> _SOURCE INFORMATION_
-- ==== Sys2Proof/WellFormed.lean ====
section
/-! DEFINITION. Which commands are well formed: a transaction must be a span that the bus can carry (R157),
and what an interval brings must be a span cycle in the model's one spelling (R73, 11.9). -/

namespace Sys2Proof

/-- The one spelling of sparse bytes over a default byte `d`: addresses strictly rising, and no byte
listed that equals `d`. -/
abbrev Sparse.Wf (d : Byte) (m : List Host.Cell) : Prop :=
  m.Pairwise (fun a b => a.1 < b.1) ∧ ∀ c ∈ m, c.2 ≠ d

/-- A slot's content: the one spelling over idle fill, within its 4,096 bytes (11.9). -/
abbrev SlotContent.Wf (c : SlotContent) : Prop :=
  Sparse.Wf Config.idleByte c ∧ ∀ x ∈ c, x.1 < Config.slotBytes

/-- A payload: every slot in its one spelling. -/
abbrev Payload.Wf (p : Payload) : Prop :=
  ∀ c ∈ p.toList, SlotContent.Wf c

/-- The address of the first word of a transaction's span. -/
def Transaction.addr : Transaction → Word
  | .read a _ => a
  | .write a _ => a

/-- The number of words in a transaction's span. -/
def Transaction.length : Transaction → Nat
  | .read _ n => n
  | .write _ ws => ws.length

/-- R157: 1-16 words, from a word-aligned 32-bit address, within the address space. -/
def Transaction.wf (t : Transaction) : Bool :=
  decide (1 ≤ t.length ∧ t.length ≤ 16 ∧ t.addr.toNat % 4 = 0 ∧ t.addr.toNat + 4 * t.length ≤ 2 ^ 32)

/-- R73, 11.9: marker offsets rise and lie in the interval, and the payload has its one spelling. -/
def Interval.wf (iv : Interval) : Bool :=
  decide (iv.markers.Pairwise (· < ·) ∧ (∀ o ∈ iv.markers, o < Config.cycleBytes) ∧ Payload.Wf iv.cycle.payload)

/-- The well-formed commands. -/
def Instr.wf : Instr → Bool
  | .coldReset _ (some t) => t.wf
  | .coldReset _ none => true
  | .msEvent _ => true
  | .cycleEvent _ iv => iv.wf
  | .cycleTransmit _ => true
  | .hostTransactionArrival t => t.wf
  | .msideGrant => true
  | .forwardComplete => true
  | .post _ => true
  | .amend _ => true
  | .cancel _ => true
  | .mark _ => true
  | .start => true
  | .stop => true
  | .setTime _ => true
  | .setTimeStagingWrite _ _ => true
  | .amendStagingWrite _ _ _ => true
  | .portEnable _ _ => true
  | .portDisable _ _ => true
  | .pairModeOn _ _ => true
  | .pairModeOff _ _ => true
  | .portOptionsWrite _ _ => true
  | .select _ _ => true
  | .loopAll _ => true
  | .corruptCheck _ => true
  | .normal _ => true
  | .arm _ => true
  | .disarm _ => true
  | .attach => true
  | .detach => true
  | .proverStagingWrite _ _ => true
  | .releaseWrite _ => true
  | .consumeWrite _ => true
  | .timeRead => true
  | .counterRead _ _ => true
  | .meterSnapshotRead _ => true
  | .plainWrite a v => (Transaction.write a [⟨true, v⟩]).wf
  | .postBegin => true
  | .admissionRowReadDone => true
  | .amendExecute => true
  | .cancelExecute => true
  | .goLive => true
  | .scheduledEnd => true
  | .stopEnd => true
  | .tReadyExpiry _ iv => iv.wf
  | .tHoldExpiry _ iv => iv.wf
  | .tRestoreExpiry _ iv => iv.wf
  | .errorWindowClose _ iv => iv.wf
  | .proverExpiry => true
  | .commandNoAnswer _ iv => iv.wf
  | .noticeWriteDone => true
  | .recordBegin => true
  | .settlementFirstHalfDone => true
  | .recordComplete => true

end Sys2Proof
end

--

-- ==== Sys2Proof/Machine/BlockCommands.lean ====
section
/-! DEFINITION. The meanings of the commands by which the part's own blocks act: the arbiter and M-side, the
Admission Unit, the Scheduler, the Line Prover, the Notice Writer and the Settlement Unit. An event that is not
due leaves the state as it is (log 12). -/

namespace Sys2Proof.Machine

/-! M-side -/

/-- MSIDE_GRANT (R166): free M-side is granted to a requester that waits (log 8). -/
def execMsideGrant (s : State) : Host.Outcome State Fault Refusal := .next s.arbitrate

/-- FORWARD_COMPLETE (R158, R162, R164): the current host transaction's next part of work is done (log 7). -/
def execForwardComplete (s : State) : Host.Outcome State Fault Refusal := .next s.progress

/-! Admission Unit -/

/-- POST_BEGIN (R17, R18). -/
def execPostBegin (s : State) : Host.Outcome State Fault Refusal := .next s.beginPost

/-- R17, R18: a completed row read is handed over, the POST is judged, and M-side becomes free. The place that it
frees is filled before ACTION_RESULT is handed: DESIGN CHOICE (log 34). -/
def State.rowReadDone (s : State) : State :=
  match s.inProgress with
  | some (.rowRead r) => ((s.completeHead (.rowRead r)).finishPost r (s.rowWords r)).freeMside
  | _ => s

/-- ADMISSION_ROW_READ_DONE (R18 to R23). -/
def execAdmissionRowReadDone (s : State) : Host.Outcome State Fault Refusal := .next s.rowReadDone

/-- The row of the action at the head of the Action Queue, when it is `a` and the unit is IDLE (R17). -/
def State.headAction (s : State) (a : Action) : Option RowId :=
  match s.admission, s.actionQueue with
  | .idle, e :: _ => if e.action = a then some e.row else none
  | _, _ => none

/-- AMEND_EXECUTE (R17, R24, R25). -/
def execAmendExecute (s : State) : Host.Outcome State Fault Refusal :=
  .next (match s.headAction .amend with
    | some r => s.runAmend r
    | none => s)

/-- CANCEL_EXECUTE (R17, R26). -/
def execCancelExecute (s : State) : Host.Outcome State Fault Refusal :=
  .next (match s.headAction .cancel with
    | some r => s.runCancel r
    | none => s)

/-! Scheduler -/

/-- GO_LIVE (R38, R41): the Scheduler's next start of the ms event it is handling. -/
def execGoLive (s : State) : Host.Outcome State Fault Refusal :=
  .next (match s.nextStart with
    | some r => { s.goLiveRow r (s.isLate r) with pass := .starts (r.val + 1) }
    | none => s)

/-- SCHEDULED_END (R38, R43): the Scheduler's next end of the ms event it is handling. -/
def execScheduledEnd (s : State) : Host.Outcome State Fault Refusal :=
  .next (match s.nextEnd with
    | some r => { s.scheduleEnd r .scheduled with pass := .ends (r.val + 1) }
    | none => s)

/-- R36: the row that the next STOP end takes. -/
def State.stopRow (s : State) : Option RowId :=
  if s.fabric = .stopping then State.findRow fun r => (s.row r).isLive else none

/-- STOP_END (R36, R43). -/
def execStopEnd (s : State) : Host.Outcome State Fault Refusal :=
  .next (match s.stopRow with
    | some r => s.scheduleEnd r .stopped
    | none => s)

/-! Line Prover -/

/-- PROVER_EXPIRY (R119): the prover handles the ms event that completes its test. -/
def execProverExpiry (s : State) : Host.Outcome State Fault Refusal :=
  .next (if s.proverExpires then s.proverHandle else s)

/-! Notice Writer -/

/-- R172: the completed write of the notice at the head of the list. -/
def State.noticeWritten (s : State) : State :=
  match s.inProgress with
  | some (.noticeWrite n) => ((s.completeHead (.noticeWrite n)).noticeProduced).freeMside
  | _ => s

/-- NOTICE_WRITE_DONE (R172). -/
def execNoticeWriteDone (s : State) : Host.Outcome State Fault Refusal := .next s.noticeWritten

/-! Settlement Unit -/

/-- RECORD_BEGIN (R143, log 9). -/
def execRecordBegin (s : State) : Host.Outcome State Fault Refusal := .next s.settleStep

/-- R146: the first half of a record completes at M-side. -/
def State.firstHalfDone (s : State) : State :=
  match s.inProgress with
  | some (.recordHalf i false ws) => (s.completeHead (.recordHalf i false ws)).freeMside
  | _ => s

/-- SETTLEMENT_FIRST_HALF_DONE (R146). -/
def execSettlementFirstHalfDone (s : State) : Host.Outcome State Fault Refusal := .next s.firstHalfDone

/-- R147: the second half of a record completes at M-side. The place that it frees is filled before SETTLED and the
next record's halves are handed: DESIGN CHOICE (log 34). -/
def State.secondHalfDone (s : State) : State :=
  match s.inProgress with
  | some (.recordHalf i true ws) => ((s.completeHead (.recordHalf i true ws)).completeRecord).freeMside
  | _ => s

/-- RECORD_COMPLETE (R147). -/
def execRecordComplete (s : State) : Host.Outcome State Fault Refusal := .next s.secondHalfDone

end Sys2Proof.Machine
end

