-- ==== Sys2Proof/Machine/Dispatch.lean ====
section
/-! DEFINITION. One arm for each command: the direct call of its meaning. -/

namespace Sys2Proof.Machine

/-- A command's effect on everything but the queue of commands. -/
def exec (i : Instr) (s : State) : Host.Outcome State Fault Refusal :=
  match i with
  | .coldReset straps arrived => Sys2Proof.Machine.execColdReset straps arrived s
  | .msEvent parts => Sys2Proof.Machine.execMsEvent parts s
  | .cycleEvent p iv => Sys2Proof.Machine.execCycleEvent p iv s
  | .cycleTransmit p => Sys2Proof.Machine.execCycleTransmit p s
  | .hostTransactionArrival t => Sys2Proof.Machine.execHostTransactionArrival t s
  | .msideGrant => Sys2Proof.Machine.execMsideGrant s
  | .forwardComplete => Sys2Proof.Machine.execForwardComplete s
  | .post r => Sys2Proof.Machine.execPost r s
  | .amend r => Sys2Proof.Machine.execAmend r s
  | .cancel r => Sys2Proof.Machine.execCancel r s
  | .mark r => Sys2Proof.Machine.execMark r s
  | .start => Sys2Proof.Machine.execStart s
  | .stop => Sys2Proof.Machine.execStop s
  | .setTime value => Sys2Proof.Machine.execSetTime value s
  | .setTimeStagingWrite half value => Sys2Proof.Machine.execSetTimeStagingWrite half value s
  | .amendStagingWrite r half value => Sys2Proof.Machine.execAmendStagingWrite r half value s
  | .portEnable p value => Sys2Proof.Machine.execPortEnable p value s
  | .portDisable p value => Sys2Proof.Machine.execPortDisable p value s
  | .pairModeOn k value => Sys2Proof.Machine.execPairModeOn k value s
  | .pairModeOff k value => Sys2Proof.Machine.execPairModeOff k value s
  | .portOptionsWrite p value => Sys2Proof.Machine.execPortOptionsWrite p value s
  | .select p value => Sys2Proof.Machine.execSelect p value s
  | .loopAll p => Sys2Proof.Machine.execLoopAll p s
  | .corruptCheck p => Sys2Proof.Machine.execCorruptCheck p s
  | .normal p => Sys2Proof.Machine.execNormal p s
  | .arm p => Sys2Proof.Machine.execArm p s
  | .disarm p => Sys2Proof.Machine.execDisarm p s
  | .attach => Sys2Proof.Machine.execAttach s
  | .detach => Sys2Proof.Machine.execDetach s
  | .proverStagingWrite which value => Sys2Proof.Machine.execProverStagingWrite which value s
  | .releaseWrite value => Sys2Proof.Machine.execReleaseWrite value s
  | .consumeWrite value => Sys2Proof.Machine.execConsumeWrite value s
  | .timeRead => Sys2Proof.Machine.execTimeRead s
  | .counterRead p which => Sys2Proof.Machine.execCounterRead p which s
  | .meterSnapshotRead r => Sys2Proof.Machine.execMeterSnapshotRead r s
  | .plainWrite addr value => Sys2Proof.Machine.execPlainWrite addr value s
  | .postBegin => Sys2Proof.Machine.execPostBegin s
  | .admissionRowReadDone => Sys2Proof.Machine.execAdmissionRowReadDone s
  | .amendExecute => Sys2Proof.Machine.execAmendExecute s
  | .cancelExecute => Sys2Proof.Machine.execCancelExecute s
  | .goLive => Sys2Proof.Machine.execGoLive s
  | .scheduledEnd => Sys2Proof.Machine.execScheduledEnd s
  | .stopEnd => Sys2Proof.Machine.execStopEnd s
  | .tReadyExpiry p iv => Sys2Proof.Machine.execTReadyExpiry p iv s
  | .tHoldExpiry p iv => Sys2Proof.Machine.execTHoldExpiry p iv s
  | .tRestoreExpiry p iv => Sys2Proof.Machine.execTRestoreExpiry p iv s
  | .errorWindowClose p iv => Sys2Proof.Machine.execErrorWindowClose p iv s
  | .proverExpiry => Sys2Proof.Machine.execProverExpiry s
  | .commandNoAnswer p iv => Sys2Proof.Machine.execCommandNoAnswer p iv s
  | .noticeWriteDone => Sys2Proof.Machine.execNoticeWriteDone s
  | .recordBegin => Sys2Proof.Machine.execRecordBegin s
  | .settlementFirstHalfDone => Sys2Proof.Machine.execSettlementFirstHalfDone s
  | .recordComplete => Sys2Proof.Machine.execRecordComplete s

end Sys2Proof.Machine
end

> _WHAT TO PRODUCE_
Lines to set down from above: the line with "Sys2Proof.Machine.execMsEvent parts s", the line with "Sys2Proof.Machine.execCancel r s", and every line between, each exactly as written.

> _YOUR SOLUTION_
  | .msEvent parts => Sys2Proof.Machine.execMsEvent parts s
  | .cycleEvent p iv => Sys2Proof.Machine.execCycleEvent p iv s
  | .cycleTransmit p => Sys2Proof.Machine.execCycleTransmit p s
  | .hostTransactionArrival t => Sys2Proof.Machine.execHostTransactionArrival t s
  | .msideGrant => Sys2Proof.Machine.execMsideGrant s
  | .forwardComplete => Sys2Proof.Machine.execForwardComplete s
  | .post r => Sys2Proof.Machine.execPost r s
  | .amend r => Sys2Proof.Machine.execAmend r s
  | .cancel r => Sys2Proof.Machine.execCancel r s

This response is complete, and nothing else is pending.